§ **WHAT TO WORK ON**
Write the data out again, word for word.

Content starts

-- ==== Sys2Proof/Machine/Banks.lean ====
section
/-! DEFINITION. The cluster SRAM banks (spec 10 R182 to R186, R189): full/empty words, FIFOs, changes of mode, pins. -/

namespace Sys2Proof.Machine

/-! ## The arbiter's events (11 R235) -/

def State.pushEvent (s : State) (core : Nat) (e : CoreEvent) : State :=
  { s with events := s.events.set core (s.events.getD core [] ++ [e]) }

/-- A waiting request is served: an event of its strand's core. -/
def State.served (s : State) (pos id : Nat) (val : Option Word) : State :=
  s.pushEvent (coreOf pos) (.service pos id val false)

/-- A waiting request finds its bank or hank gone: the permission fault of R184, R199. -/
def State.refuseWaiter (s : State) (w : Waiter) : State :=
  s.pushEvent (coreOf w.pos) (.service w.pos w.id none true)

/-! ## Full/empty words (10 R185) -/

def insertNat (n : Nat) : List Nat → List Nat
  | [] => [n]
  | m :: l => if n < m then n :: m :: l else if n = m then m :: l else m :: insertNat n l

def State.setFull (s : State) (key : Nat) (b : Bool) : State :=
  { s with full := if b then insertNat key s.full else s.full.filter (· != key) }

def State.modBank (s : State) (b : Nat) (f : Bank → Bank) : State := { s with banks := s.banks.set b (f (s.bank b)) }

def Bank.setWaiters (b : Bank) (off : Nat) (l : List Waiter) : Bank :=
  { b with words := if l.isEmpty then b.words.erase off else b.words.set off l }

/-- The part that is the word at a key of a bank. -/
def wordPart (key : Nat) : Part := { key := key, len := 4, ord := .rc, va := 0 }

/-- The earliest waiting request whose condition holds is served, until none is. A read takes what the last write left there. -/
def State.serveWord (s : State) (b off : Nat) : Nat → State
  | 0 => s
  | fuel + 1 =>
    let key := bankKey b off
    let full := s.full.contains key
    let ws := (s.bank b).words.getD off []
    match ws.find? fun w => w.store != full with
    | none => s
    | some w =>
      let s := s.modBank b fun bk => bk.setWaiters off (ws.erase w)
      let s := if w.store then
          ((s.strandWrite w.pos ((s.strandWith w.pos w.id).getD default) w.id w.val.toNat [wordPart key] w.first).setFull key
            true).served w.pos w.id none
        else
          let s := s.widen (fun e => meetAny e.parts [wordPart key]) (.one (strandAgent w.pos))
          ((s.learnRead w.pos [wordPart key]).setFull key false).served w.pos w.id
            (some (BitVec.ofNat 32 (s.seenN (strandAgent w.pos) key 4)))
      s.serveWord b off fuel

/-- A request reaches a word. -/
def State.arriveWord (s : State) (b off : Nat) (w : Waiter) : State :=
  let ws := (s.bank b).words.getD off [] ++ [w]
  (s.modBank b fun bk => bk.setWaiters off ws).serveWord b off (ws.length + 1)

/-- `fset` (10 R200). -/
def State.fsetWord (s : State) (b off : Nat) (full : Bool) : State :=
  (s.setFull (bankKey b off) full).serveWord b off (((s.bank b).words.getD off []).length + 1)

/-! ## FIFOs (10 R186) -/

def fifoCap : Nat := 65536

def State.serveFifo (s : State) (b : Nat) : Nat → State
  | 0 => s
  | fuel + 1 =>
    let bk := s.bank b
    match bk.fifo, bk.pops with
    | v :: rest, w :: ws =>
      ((s.modBank b fun bk => { bk with fifo := rest, pops := ws }).served w.pos w.id (some v)).serveFifo b fuel
    | _, _ =>
      match bk.pushes with
      | w :: ws =>
        if bk.fifo.length < fifoCap then
          ((s.modBank b fun bk => { bk with fifo := bk.fifo ++ [w.val], pushes := ws }).served w.pos w.id none).serveFifo
            b fuel
        else s
      | [] => s

def State.arriveFifo (s : State) (b : Nat) (w : Waiter) : State :=
  let s := s.modBank b fun bk =>
    if w.store then { bk with pushes := bk.pushes ++ [w] } else { bk with pops := bk.pops ++ [w] }
  let bk := s.bank b
  s.serveFifo b (bk.pushes.length + bk.pops.length + 1)

/-! ## Pins (10 R189) -/

/-- The banks of a cluster in cache mode: its ways. -/
def State.cacheWays (s : State) (cluster : Nat) : Nat :=
  ((List.range 64).filter fun i => (s.bank (cluster * 64 + i)).mode == .cache).length

/-- The set of a line (log 18). -/
def lineSet (line : Nat) : Nat := line % 2048

/-- The ways of a cluster in cache mode that hold no pin of a set. -/
def State.freeWays (s : State) (cluster set : Nat) : List Nat :=
  ((List.range 64).map (cluster * 64 + ·)).filter fun b =>
    (s.bank b).mode == .cache && !s.pins.any fun p => p.way == b && lineSet p.line == set

/-- The lines pinned in a way that has left cache mode move to another way of their set that is free of pins, a free choice,
though more than half of the ways may then hold pins (log 63); or their pins are released. -/
def State.dropPins (s : State) (way : Nat) : State :=
  let lines := ((s.pins.filter fun p => p.way == way).map Pin.line).dedup
  lines.foldl (fun s line =>
    let free := s.freeWays (way / 64) (lineSet line)
    let mine := fun (p : Pin) => p.way == way && p.line == line
    match free[s.pick free.length]? with
    | some b => { s with pins := s.pins.map fun p => if mine p then { p with way := b } else p }
    | none => { s with pins := s.pins.filter fun p => !mine p }) s

/-! ## Modes (10 R183) -/

/-- Every waiting request of a bank. -/
def Bank.waiters (b : Bank) : List Waiter := (b.words.map Prod.snd).flatten ++ b.pushes ++ b.pops

/-- Is a part of a bank's bytes? -/
def Part.inBank (p : Part) (b : Nat) : Bool := decide (bankKey b 0 ≤ p.key ∧ p.key < bankKey b 0 + 2 ^ 18)

/-- The bytes and full/empty bits of a bank forgotten. -/
def State.wipeBank (s : State) (b : Nat) : State :=
  let lo := bankKey b 0
  let hi := lo + 2 ^ 18
  { s with
    mem := s.mem.clear lo hi, full := s.full.filter fun k => !(decide (lo ≤ k ∧ k < hi))
    early := s.early.filter fun w => !w.parts.any (·.inBank b) }

/-- A bank moves to a mode (10 R183): requests that wait in it are refused, but that those of a FIFO emptied go on
(R201). -/
def State.switchBank (s : State) (b : Nat) (m : BankMode) : State :=
  let old := s.bank b
  if old.mode = m ∧ m ≠ .fifo then s
  else if old.mode = .fifo ∧ m = .fifo then
    (s.modBank b fun bk => { bk with fifo := [] }).serveFifo b (old.pushes.length + old.pops.length + 1)
  else
    let s := (s.wipeBank b).modBank b fun bk => { bk with mode := m, fifo := [], pushes := [], pops := [], words := [] }
    let s := old.waiters.foldl State.refuseWaiter s
    if old.mode = .cache then s.dropPins b else s

/-- Placement: the bank joins a hank's allocation in scratchpad mode (06 R103). -/
def State.claimBank (s : State) (hank b : Nat) : State :=
  (s.switchBank b .scratch).modBank b fun bk => { bk with hank := some hank }

/-- Retirement: back to cache mode, in no allocation. -/
def State.freeBank (s : State) (b : Nat) : State :=
  let old := s.bank b
  let s := old.waiters.foldl State.refuseWaiter (s.wipeBank b)
  { s with banks := s.banks.erase b }

/-- Does an outstanding instruction change the mode of a bank? -/
def Pend.switches (p : Pend) (b : Nat) : Bool := match p.act with | .bankset n .. => n == b | _ => false

/-- Accesses and changes of mode that have reached a bank and are not complete (10 R204). -/
def State.bankAccesses (s : State) (b : Nat) : List (Nat × Nat) :=
  s.strands.flatMap fun y => (y.2.outs.filter fun p =>
    !p.held && (p.pieces.any (·.inBank b) || p.switches b)).map fun p => (y.1, p.id)

/-- Does a change of a bank's mode wait? -/
def State.switching (s : State) (b : Nat) : Bool := s.strands.any fun y => y.2.outs.any fun p => p.switches b

end Sys2Proof.Machine
end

Content ends

§ **WORKED SOLUTION**
-- ==== Sys2Proof/Machine/Banks.lean ====
section
/-! DEFINITION. The cluster SRAM banks (spec 10 R182 to R186, R189): full/empty words, FIFOs, changes of mode, pins. -/

namespace Sys2Proof.Machine

/-! ## The arbiter's events (11 R235) -/

def State.pushEvent (s : State) (core : Nat) (e : CoreEvent) : State :=
  { s with events := s.events.set core (s.events.getD core [] ++ [e]) }

/-- A waiting request is served: an event of its strand's core. -/
def State.served (s : State) (pos id : Nat) (val : Option Word) : State :=
  s.pushEvent (coreOf pos) (.service pos id val false)

/-- A waiting request finds its bank or hank gone: the permission fault of R184, R199. -/
def State.refuseWaiter (s : State) (w : Waiter) : State :=
  s.pushEvent (coreOf w.pos) (.service w.pos w.id none true)

/-! ## Full/empty words (10 R185) -/

def insertNat (n : Nat) : List Nat → List Nat
  | [] => [n]
  | m :: l => if n < m then n :: m :: l else if n = m then m :: l else m :: insertNat n l

def State.setFull (s : State) (key : Nat) (b : Bool) : State :=
  { s with full := if b then insertNat key s.full else s.full.filter (· != key) }

def State.modBank (s : State) (b : Nat) (f : Bank → Bank) : State := { s with banks := s.banks.set b (f (s.bank b)) }

def Bank.setWaiters (b : Bank) (off : Nat) (l : List Waiter) : Bank :=
  { b with words := if l.isEmpty then b.words.erase off else b.words.set off l }

/-- The part that is the word at a key of a bank. -/
def wordPart (key : Nat) : Part := { key := key, len := 4, ord := .rc, va := 0 }

/-- The earliest waiting request whose condition holds is served, until none is. A read takes what the last write left there. -/
def State.serveWord (s : State) (b off : Nat) : Nat → State
  | 0 => s
  | fuel + 1 =>
    let key := bankKey b off
    let full := s.full.contains key
    let ws := (s.bank b).words.getD off []
    match ws.find? fun w => w.store != full with
    | none => s
    | some w =>
      let s := s.modBank b fun bk => bk.setWaiters off (ws.erase w)
      let s := if w.store then
          ((s.strandWrite w.pos ((s.strandWith w.pos w.id).getD default) w.id w.val.toNat [wordPart key] w.first).setFull key
            true).served w.pos w.id none
        else
          let s := s.widen (fun e => meetAny e.parts [wordPart key]) (.one (strandAgent w.pos))
          ((s.learnRead w.pos [wordPart key]).setFull key false).served w.pos w.id
            (some (BitVec.ofNat 32 (s.seenN (strandAgent w.pos) key 4)))
      s.serveWord b off fuel

/-- A request reaches a word. -/
def State.arriveWord (s : State) (b off : Nat) (w : Waiter) : State :=
  let ws := (s.bank b).words.getD off [] ++ [w]
  (s.modBank b fun bk => bk.setWaiters off ws).serveWord b off (ws.length + 1)

/-- `fset` (10 R200). -/
def State.fsetWord (s : State) (b off : Nat) (full : Bool) : State :=
  (s.setFull (bankKey b off) full).serveWord b off (((s.bank b).words.getD off []).length + 1)

/-! ## FIFOs (10 R186) -/

def fifoCap : Nat := 65536

def State.serveFifo (s : State) (b : Nat) : Nat → State
  | 0 => s
  | fuel + 1 =>
    let bk := s.bank b
    match bk.fifo, bk.pops with
    | v :: rest, w :: ws =>
      ((s.modBank b fun bk => { bk with fifo := rest, pops := ws }).served w.pos w.id (some v)).serveFifo b fuel
    | _, _ =>
      match bk.pushes with
      | w :: ws =>
        if bk.fifo.length < fifoCap then
          ((s.modBank b fun bk => { bk with fifo := bk.fifo ++ [w.val], pushes := ws }).served w.pos w.id none).serveFifo
            b fuel
        else s
      | [] => s

def State.arriveFifo (s : State) (b : Nat) (w : Waiter) : State :=
  let s := s.modBank b fun bk =>
    if w.store then { bk with pushes := bk.pushes ++ [w] } else { bk with pops := bk.pops ++ [w] }
  let bk := s.bank b
  s.serveFifo b (bk.pushes.length + bk.pops.length + 1)

/-! ## Pins (10 R189) -/

/-- The banks of a cluster in cache mode: its ways. -/
def State.cacheWays (s : State) (cluster : Nat) : Nat :=
  ((List.range 64).filter fun i => (s.bank (cluster * 64 + i)).mode == .cache).length

/-- The set of a line (log 18). -/
def lineSet (line : Nat) : Nat := line % 2048

/-- The ways of a cluster in cache mode that hold no pin of a set. -/
def State.freeWays (s : State) (cluster set : Nat) : List Nat :=
  ((List.range 64).map (cluster * 64 + ·)).filter fun b =>
    (s.bank b).mode == .cache && !s.pins.any fun p => p.way == b && lineSet p.line == set

/-- The lines pinned in a way that has left cache mode move to another way of their set that is free of pins, a free choice,
though more than half of the ways may then hold pins (log 63); or their pins are released. -/
def State.dropPins (s : State) (way : Nat) : State :=
  let lines := ((s.pins.filter fun p => p.way == way).map Pin.line).dedup
  lines.foldl (fun s line =>
    let free := s.freeWays (way / 64) (lineSet line)
    let mine := fun (p : Pin) => p.way == way && p.line == line
    match free[s.pick free.length]? with
    | some b => { s with pins := s.pins.map fun p => if mine p then { p with way := b } else p }
    | none => { s with pins := s.pins.filter fun p => !mine p }) s

/-! ## Modes (10 R183) -/

/-- Every waiting request of a bank. -/
def Bank.waiters (b : Bank) : List Waiter := (b.words.map Prod.snd).flatten ++ b.pushes ++ b.pops

/-- Is a part of a bank's bytes? -/
def Part.inBank (p : Part) (b : Nat) : Bool := decide (bankKey b 0 ≤ p.key ∧ p.key < bankKey b 0 + 2 ^ 18)

/-- The bytes and full/empty bits of a bank forgotten. -/
def State.wipeBank (s : State) (b : Nat) : State :=
  let lo := bankKey b 0
  let hi := lo + 2 ^ 18
  { s with
    mem := s.mem.clear lo hi, full := s.full.filter fun k => !(decide (lo ≤ k ∧ k < hi))
    early := s.early.filter fun w => !w.parts.any (·.inBank b) }

/-- A bank moves to a mode (10 R183): requests that wait in it are refused, but that those of a FIFO emptied go on
(R201). -/
def State.switchBank (s : State) (b : Nat) (m : BankMode) : State :=
  let old := s.bank b
  if old.mode = m ∧ m ≠ .fifo then s
  else if old.mode = .fifo ∧ m = .fifo then
    (s.modBank b fun bk => { bk with fifo := [] }).serveFifo b (old.pushes.length + old.pops.length + 1)
  else
    let s := (s.wipeBank b).modBank b fun bk => { bk with mode := m, fifo := [], pushes := [], pops := [], words := [] }
    let s := old.waiters.foldl State.refuseWaiter s
    if old.mode = .cache then s.dropPins b else s

/-- Placement: the bank joins a hank's allocation in scratchpad mode (06 R103). -/
def State.claimBank (s : State) (hank b : Nat) : State :=
  (s.switchBank b .scratch).modBank b fun bk => { bk with hank := some hank }

/-- Retirement: back to cache mode, in no allocation. -/
def State.freeBank (s : State) (b : Nat) : State :=
  let old := s.bank b
  let s := old.waiters.foldl State.refuseWaiter (s.wipeBank b)
  { s with banks := s.banks.erase b }

/-- Does an outstanding instruction change the mode of a bank? -/
def Pend.switches (p : Pend) (b : Nat) : Bool := match p.act with | .bankset n .. => n == b | _ => false

/-- Accesses and changes of mode that have reached a bank and are not complete (10 R204). -/
def State.bankAccesses (s : State) (b : Nat) : List (Nat × Nat) :=
  s.strands.flatMap fun y => (y.2.outs.filter fun p =>
    !p.held && (p.pieces.any (·.inBank b) || p.switches b)).map fun p => (y.1, p.id)

/-- Does a change of a bank's mode wait? -/
def State.switching (s : State) (b : Nat) : Bool := s.strands.any fun y => y.2.outs.any fun p => p.switches b

end Sys2Proof.Machine
end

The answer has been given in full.